Location
- Country: Russia

Physical characteristics
- Mouth: Pinega
- • coordinates: 62°37′47″N 46°38′07″E﻿ / ﻿62.62972°N 46.63528°E
- Length: 204 km (127 mi)
- Basin size: 2,250 km^{2} (870 sq mi)

Basin features
- Progression: Pinega→ Northern Dvina→ White Sea

= Ilesha (river) =

The Ilesha (Илеша, also known as Bolshaya Ilesha and Ilasha) is a river in Verkhnetoyemsky and Krasnoborsky Districts of Arkhangelsk Oblast and in Udorsky District of Komi Republic in Russia. It is a right tributary of the Pinega. The length of the river is 204 km. The area of its basin 2250 km2. Its main tributary is the Pinegskaya Yentala (left).

The Ilesha flows over the hilly landscape, in the conifer forests (taiga).

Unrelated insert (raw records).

-- ==== Sys2Proof/Machine/Flags.lean ====
section
/-!
DEFINITION. The numeric codes of Record Layouts, the event bits and the interrupt line (R171), the outcome flags (R86),
and the registers as the host reads them (R170, R184).
-/

namespace Sys2Proof.Machine

/-! ## Events -/

/-- The events of EVENTS (R171). -/
inductive Event where
  | notice | ringFull | chain | hold | link | startFail | memory
  deriving DecidableEq, Repr

/-- The bit of an event (Registers, EVENTS). -/
def Event.bit : Event → BitVec 32
  | .notice => 0x01#32
  | .ringFull => 0x02#32
  | .chain => 0x04#32
  | .hold => 0x08#32
  | .link => 0x10#32
  | .startFail => 0x20#32
  | .memory => 0x40#32

/-- The bits that EVENTS and EVENT_MASK name; the others read 0 and are not acted on (R184). -/
def eventPlaces : BitVec 32 := 0x7F#32

/-- An event's cause sets its bit, which stays set until the host clears it (R171). -/
def setEvent (e : Event) (s : State) : State := { s with events := s.events ||| e.bit }

/-- The interrupt line: asserted while EVENTS and EVENT_MASK have a set bit in common (R171). -/
def interruptLine (s : State) : Bool := s.events &&& s.eventMask != 0#32

/-! ## Codes -/

/-- Class and zone codes (Enumerations); a zone is warmer than a class when its value is lower (00_scope). -/
def Temp.code : Temp → Nat
  | .ambient => 0
  | .chilled => 1
  | .frozen => 2

/-- The class or zone of a code (R183). -/
def Temp.ofCode : Nat → Option Temp
  | 0 => some .ambient
  | 1 => some .chilled
  | 2 => some .frozen
  | _ => none

/-- A stack's zone is warmer than a bin's class (00_scope, Temperature scale). -/
def Temp.warmer (zone cls : Temp) : Bool := zone.code < cls.code

/-- Phase codes (Enumerations). -/
def Phase.code : Phase → Nat
  | .place => 0
  | .giveApproach => 1
  | .giveWait => 2
  | .giveAct => 3
  | .takeApproach => 4
  | .rest => 5
  | .takeAct => 6
  | .bury => 7
  | .query => 8

/-- Outcome and refusal codes (Outcome fields). -/
def Code.value : Code → Nat
  | .done => 0
  | .delivered => 1
  | .withdrawn => 2
  | .noRoom => 3
  | .accessTimeout => 4
  | .giveTimeout => 5
  | .takeTimeout => 6
  | .giveFailed => 7
  | .takeFailed => 8
  | .restTimeout => 9
  | .buried => 10
  | .exposed => 11
  | .loadRejected => 12
  | .robotLost => 13
  | .stackLost => 14
  | .kind => 32
  | .field => 33
  | .unknown => 34
  | .busy => 35
  | .full => 36
  | .duplicate => 37

/-- Device state codes (Registers, STATE). -/
def DeviceState.code : DeviceState → Nat
  | .idle => 0
  | .running => 1
  | .stopped => 2
  | .broken => 3
  | .exchangeFault => 4

/-- The flags byte of an outcome (Outcome fields). -/
def Sticky.byte (f : Sticky) : Nat :=
  f.late.toNat + 2 * f.exposed.toNat + 4 * f.loadFlag.toNat + 8 * f.overRange.toNat + 16 * f.shuffled.toNat

/-! ## Registers as the host reads them -/

/-- CONTROL as it reads: RUN in bit 0, CLEAR_MODE in bit 4; RESET, HOLD and RESUME read 0 (R170). -/
def controlRegister (s : State) : BitVec 32 := BitVec.ofNat 32 (s.run.toNat + 16 * s.clearMode.toNat)

/-- The cursor's place in STATE: bit 5 for AT, the index in bits 16..23, and 0 before a first start (R184). -/
def cursorField : Option Cursor → Nat
  | none => 0
  | some (.before i) => 65536 * (i % 256)
  | some (.anchor a) => 32 + 65536 * (a % 256)

/-- STATE: device state, hold, link, cursor and the active relay count (R170, R84, Registers). -/
def stateRegister (s : State) : BitVec 32 :=
  BitVec.ofNat 32 (s.device.code + 8 * s.hold.toNat + 16 * s.linkUp.toNat + 256 * (s.relays.length % 256)
    + cursorField s.cursor)

/-- The value each register reads as, by its offset; other offsets read 0 (R170, R184). -/
def registerValue (s : State) (offset : Nat) : BitVec 64 :=
  if offset = 0x00 then Config.ident.setWidth 64
  else if offset = 0x04 then (controlRegister s).setWidth 64
  else if offset = 0x08 then (stateRegister s).setWidth 64
  else if offset = 0x0C then s.events.setWidth 64
  else if offset = 0x10 then s.eventMask.setWidth 64
  else if offset = 0x20 then s.exchangeBase
  else 0#64

end Sys2Proof.Machine
end

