-- ==== Sys2Proof/Certificates/Slice0/Obligations.lean ====
section
/-!
DEFINITION. The statements about the model, from the numbered rules of the manual. OBLIGATIONS.json lists them.

A premise `bus.reset = none` says that no reset arrives while the command runs; what a command leaves that a reset cuts short
is `SoftResetKeepsBaseAndTick`.
-/

open Sys2Proof Sys2Proof.Machine

/-! ## The queue and the resets -/

/-- A step runs the command at the front of the queue with the queue's rest, and idles on an empty queue (log 1: the
queue and the idling are the model's choice). -/
def Obligations.StepRunsFrontCommand : Prop :=
  (∀ (c : Instr) (s : State), step { s with pending := c :: s.pending } = exec c s) ∧
  ∀ s : State, s.pending = [] → step s = .next s

/-- POWER_ON_RESET completes in every state and leaves every block as its reset rule gives. Host memory, the raw level of
each line and the waiting commands are outside the part and stand (log 9, log 10). -/
def Obligations.PowerOnResetLeaves : Prop :=
  ∀ s : State, ∃ t : State, exec .powerOnReset s = .next t ∧
    t.stackRecs = List.replicate 64 {} ∧ t.placeWait = [] ∧ t.relays = [] ∧ t.robots = [] ∧
    t.standby = List.replicate 8 [] ∧ t.tick = 0#32 ∧ t.tickPeriod = none ∧
    t.tuning.wd = 1 ∧ t.tuning.wb = 4 ∧ t.tuning.wf = 8 ∧ t.tuning.wz = 128 ∧
    t.tuning.tolAbs = 250 ∧ t.tuning.tolRel = 32 ∧ t.tuning.silenceLimit = 50 ∧
    t.tuning.timing = List.replicate 4 [⟨1000, 6000⟩, ⟨1500, 6000⟩, ⟨1000, 6000⟩, ⟨300, 1200⟩, ⟨1500, 6000⟩,
      ⟨2000, 12000⟩, ⟨300, 1200⟩, ⟨400, 8000⟩, ⟨3000, 0⟩] ∧
    t.linkUp = false ∧ t.silence = 0 ∧ t.outq = [] ∧ t.tx = none ∧ t.rx = [] ∧
    t.lines = s.lines.map (fun l => { raw := l.raw }) ∧ t.hold = false ∧
    t.device = .idle ∧ t.run = false ∧ t.clearMode = false ∧ t.events = 0#32 ∧ t.eventMask = 0#32 ∧
    interruptLine t = false ∧ t.exchangeBase = 0#64 ∧ t.kept = none ∧ t.cursor = none ∧ t.pollCount = 0 ∧
    t.gap = none ∧ t.mem = s.mem ∧ t.pending = s.pending

/-- RESET completes in every state and leaves what a power-on reset leaves, but for EXCHANGE_BASE, the tick counter and
the tick period, which it keeps. A command during which a reset arrives ends with that reset (log 52): it leaves what the
reset leaves. A reset that arrives before the first exchange access leaves host memory unchanged where the host writes nothing. A NUDGE
whose walk finds a slot POSTED and which is cut before TAKEN is written leaves memory, and so the slot, as it was. A start
that is cut when the write of the write index has begun completes that write, and the line image is not written. -/
def Obligations.SoftResetKeepsBaseAndTick : Prop :=
  (∀ s : State, ∃ t u : State, exec .reset s = .next t ∧ exec .powerOnReset s = .next u ∧
    t.exchangeBase = s.exchangeBase ∧ t.tick = s.tick ∧ t.tickPeriod = s.tickPeriod ∧
    { t with exchangeBase := 0#64, tick := 0#32, tickPeriod := none } = u) ∧
  (∀ (c : Instr) (s t : State) (r : ArrivingReset), c.bus.reset = some r → exec c s = .next t →
    (r.kind = .powerOn → exec .powerOnReset t = .next t) ∧ (r.kind = .soft → exec .reset t = .next t)) ∧
  (∀ (c : Instr) (s t : State) (k : ResetKind), c.bus.reset = some ⟨k, 0⟩ → c.bus.writes = [] →
    exec c s = .next t → t.mem = s.mem) ∧
  (∀ (s : State) (k : Kept) (slot n m : Nat) (v : BitVec 32) (kind : ResetKind), s.kept = some k → s.gap = none →
    s.device = .running → walkFinds s k slot n → m ≤ n + 1 →
    ∃ t : State, exec (.nudge v { reset := some ⟨kind, m⟩ }) s = .next t ∧ t.mem = s.mem ∧ t.device = .idle) ∧
  ∀ (s : State) (h : Header), s.device = .idle → s.exchangeBase ≠ 0#64 → s.exchangeBase.toNat % 64 = 0 →
    h = Header.ofBytes (Memory.bytes s.mem s.exchangeBase.toNat 64) → h.passes s.exchangeBase.toNat = true →
    ∃ t u : State, exec (.runSet { reset := some ⟨.soft, 2⟩ }) s = .next t ∧
      t.mem = Memory.put s.mem (s.exchangeBase.toNat + 28) (le16 h.takeIndex) ∧
      t.tickPeriod = tickPeriodOf h.tickRate ∧ exec .reset s = .next u ∧
      { t with mem := u.mem, tickPeriod := u.tickPeriod, bus := u.bus, busCount := u.busCount } = u

/-- The state after reset meets every law that a step keeps. -/
def Obligations.ResetMeetsLaws : Prop :=
  MemoryLaw State.reset ∧ RelayTableLaw State.reset ∧ RobotTableLaw State.reset ∧ StackLaw State.reset ∧
  SizesLaw State.reset ∧ KeptLaw State.reset ∧ ReservedLaw State.reset ∧ RunLaw State.reset

/-! ## Registers -/

/-- EVENTS_READ, EVENTS_WRITE, CLEAR_MODE, EVENT_MASK_WRITE, EXCHANGE_BASE_WRITE and RUN_CLEAR complete in every state, with
the effect of their register and nothing else: read-clear and write-one-clear, the interrupt line as the common bits of
EVENTS and EVENT_MASK, EXCHANGE_BASE taken in IDLE only, and RUN cleared in RUNNING and BROKEN, which become STOPPED with
the cursor kept. Places that are not named are not stored (log 10: the value read is kept in the model's own field; log 6:
a poll that has come due lapses with RUNNING). -/
def Obligations.RegisterCommandsAct : Prop :=
  (∀ s : State, exec .eventsRead s =
    .next { s with readData := s.events, events := if s.clearMode then s.events else 0#32 }) ∧
  (∀ (v : BitVec 32) (s : State), s.clearMode = true →
    exec (.eventsWrite v) s = .next { s with events := s.events &&& ~~~v }) ∧
  (∀ (v : BitVec 32) (s : State), s.clearMode = false → exec (.eventsWrite v) s = .next s) ∧
  (∀ (m : Bool) (s : State), exec (.clearMode m) s = .next { s with clearMode := m }) ∧
  (∀ (v : BitVec 32) (s : State), ∃ t : State, exec (.eventMaskWrite v) s = .next t ∧
    t = { s with eventMask := v &&& 0x7F#32 } ∧
    (interruptLine t = true ↔ s.events &&& (v &&& 0x7F#32) ≠ 0#32)) ∧
  (∀ (v : BitVec 64) (s : State), s.device = .idle →
    exec (.exchangeBaseWrite v) s = .next { s with exchangeBase := v }) ∧
  (∀ (v : BitVec 64) (s : State), s.device ≠ .idle → exec (.exchangeBaseWrite v) s = .next s) ∧
  (∀ s : State, s.device = .running ∨ s.device = .broken →
    exec .runClear s = .next { s with run := false, device := .stopped, pollDue := false }) ∧
  ∀ s : State, s.device = .idle ∨ s.device = .stopped ∨ s.device = .exchangeFault → exec .runClear s = .next s

/-- REGISTER_WRITE completes at every offset. A write to CONTROL with RESET set is a soft reset in which no other field
acts; without it CLEAR_MODE, RUN, HOLD and RESUME act in this order, RUN only when its value differs from the present one.
So a write that leaves RUN as it is and sets neither HOLD nor RESUME writes CLEAR_MODE alone, and one that also changes RUN,
or sets HOLD, or sets RESUME acts as that field's own command does after it. NUDGE, CHAIN_START, EVENTS, EVENT_MASK and
EXCHANGE_BASE act as their own commands; a write to any other offset is not acted on. -/
def Obligations.RegisterWriteActsByOffset : Prop :=
  (∀ (v : BitVec 64) (bus : Bus) (s : State), bus.reset = none → v.getLsbD 1 = true →
    exec (.registerWrite 0x04 v bus) s = .next (endBus (softReset (beginBus bus s)))) ∧
  (∀ (v : BitVec 64) (bus : Bus) (s : State), bus.reset = none →
      v.getLsbD 1 = false → v.getLsbD 0 = s.run → v.getLsbD 2 = false →
    v.getLsbD 3 = false →
    exec (.registerWrite 0x04 v bus) s = .next { hostOnly bus s with clearMode := v.getLsbD 4 }) ∧
  (∀ (v : BitVec 64) (bus : Bus) (s s0 s1 s2 s3 : State), bus.reset = none → v.getLsbD 1 = false →
    s0 = { beginBus bus s with clearMode := v.getLsbD 4 } →
    s1 = (if v.getLsbD 0 = s.run then s0 else if v.getLsbD 0 then setRun s0 else clearRun s0) →
    s2 = (if v.getLsbD 2 then writeHold s1 else s1) → s3 = (if v.getLsbD 3 then writeResume s2 else s2) →
    exec (.registerWrite 0x04 v bus) s = .next (endBus s3)) ∧
  (∀ (v : BitVec 64) (bus : Bus) (s u : State), bus.reset = none →
      v.getLsbD 1 = false → u = { s with clearMode := v.getLsbD 4 } →
    (v.getLsbD 0 = true → s.run = false → v.getLsbD 2 = false → v.getLsbD 3 = false →
      exec (.registerWrite 0x04 v bus) s = exec (.runSet bus) u) ∧
    (v.getLsbD 0 = false → s.run = true → v.getLsbD 2 = false → v.getLsbD 3 = false →
      ∃ t : State, exec .runClear u = .next t ∧ exec (.registerWrite 0x04 v bus) s = .next (hostOnly bus t)) ∧
    (v.getLsbD 0 = s.run → v.getLsbD 2 = true → v.getLsbD 3 = false →
      exec (.registerWrite 0x04 v bus) s = exec (.hold bus) u) ∧
    (v.getLsbD 0 = s.run → v.getLsbD 2 = false → v.getLsbD 3 = true →
      exec (.registerWrite 0x04 v bus) s = exec (.resume bus) u)) ∧
  (∀ (v : BitVec 64) (bus : Bus) (s : State), bus.reset = none →
    exec (.registerWrite 0x14 v bus) s = exec (.nudge (v.setWidth 32) bus) s ∧
    exec (.registerWrite 0x18 v bus) s = exec (.chainStart (v.setWidth 32) bus) s) ∧
  (∀ (v : BitVec 64) (bus : Bus) (s : State), bus.reset = none → ∃ t : State,
    exec (.eventsWrite (v.setWidth 32)) s = .next t ∧
    exec (.registerWrite 0x0C v bus) s = .next (hostOnly bus t)) ∧
  (∀ (v : BitVec 64) (bus : Bus) (s : State), bus.reset = none → ∃ t : State,
    exec (.eventMaskWrite (v.setWidth 32)) s = .next t ∧
    exec (.registerWrite 0x10 v bus) s = .next (hostOnly bus t)) ∧
  (∀ (v : BitVec 64) (bus : Bus) (s : State), bus.reset = none → ∃ t : State,
    exec (.exchangeBaseWrite v) s = .next t ∧ exec (.registerWrite 0x20 v bus) s = .next (hostOnly bus t)) ∧
  ∀ (offset : Nat) (v : BitVec 64) (bus : Bus) (s : State), bus.reset = none →
    offset ∉ [0x04, 0x0C, 0x10, 0x14, 0x18, 0x20] →
    exec (.registerWrite offset v bus) s = .next (hostOnly bus s)

/-! ## Starts and polls -/

/-- RUN_SET in IDLE fails the start when EXCHANGE_BASE is 0 or not a multiple of 64, without a memory read, and when the
header read there does not pass its checks: START_FAIL is set, RUN is clear and the device stays IDLE. The second clause
is for a command in which the host writes nothing and no bus error occurs. A tick rate code above 7 fails the checks too
(log 43: R159 lists codes 6 and 7; the rest is the model's deduction). -/
def Obligations.StartFails : Prop :=
  (∀ (bus : Bus) (s : State), bus.reset = none →
      s.device = .idle → s.exchangeBase = 0#64 ∨ s.exchangeBase.toNat % 64 ≠ 0 →
    exec (.runSet bus) s = .next { hostOnly bus s with run := false, events := s.events ||| 0x20#32 }) ∧
  ∀ s : State, s.device = .idle → s.exchangeBase ≠ 0#64 → s.exchangeBase.toNat % 64 = 0 →
    (Header.ofBytes (Memory.bytes s.mem s.exchangeBase.toNat 64)).passes s.exchangeBase.toNat = false →
    exec (.runSet {}) s = .next { hostOnly {} s with run := false, events := s.events ||| 0x20#32 }

/-- RUN_SET in IDLE with a header that passes, the first slot not POSTED, starts the part: the header's values are kept,
the ring is empty at the take index read, the write index and the line image are written into the header, and the device
is RUNNING with the cursor at BEFORE(first slot). No other byte of memory and no other field changes. -/
def Obligations.StartKeepsHeaderAndRuns : Prop :=
  ∀ (s : State) (h : Header), s.device = .idle → s.exchangeBase ≠ 0#64 → s.exchangeBase.toNat % 64 = 0 →
    h = Header.ofBytes (Memory.bytes s.mem s.exchangeBase.toNat 64) → h.passes s.exchangeBase.toNat = true →
    Memory.get s.mem (h.slotBase + 160 * h.firstSlot) ≠ 1#8 →
    exec (.runSet {}) s = .next { s with
      run := true, device := .running, tickPeriod := tickPeriodOf h.tickRate
      kept := some { slotCount := h.slotCount, slotBase := h.slotBase, noticeCount := h.noticeCount,
                     ringBase := h.ringBase, pollInterval := max 1 h.pollInterval, firstSlot := h.firstSlot,
                     writeIndex := h.takeIndex, takeIndex := h.takeIndex }
      cursor := some (.before h.firstSlot), pollCount := 0, pollDue := false, gap := none
      mem := Memory.put (Memory.put s.mem (s.exchangeBase.toNat + 28) (le16 h.takeIndex)) (s.exchangeBase.toNat + 32)
        (le32 (lineImage s))
      bus := {}, busCount := 0 }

The source of the Ilesha is located in the north-eastern part of Verkhnetoyemsky District. The Ilesha initially flows to the south-east, enters briefly Udorsky District, turns south, enters briefly Krasnoborsky District, and then turns south-west and reenters Verkhnetoyemsky District. Upstream of the mouth of the Pinegskaya Yentala the Ilesha is also known as the Malaya Ilesha, which means The Lesser Ilesha. Downstream of the confluence with the Pinegskaya Yentala the Ilesha flows west, and eventually turns north-west. The valley of the Ilesha is very little populated, with the only village of Krasnaya located in the valley, and a number of alone-standing houses seasonally used by hunters. The village of Ust-Ilesha in the mouth of the river has lost all its population and is currently a ghost village. The mouth of the Ilesha is located 619 km upstream from the mouth of the Pinega.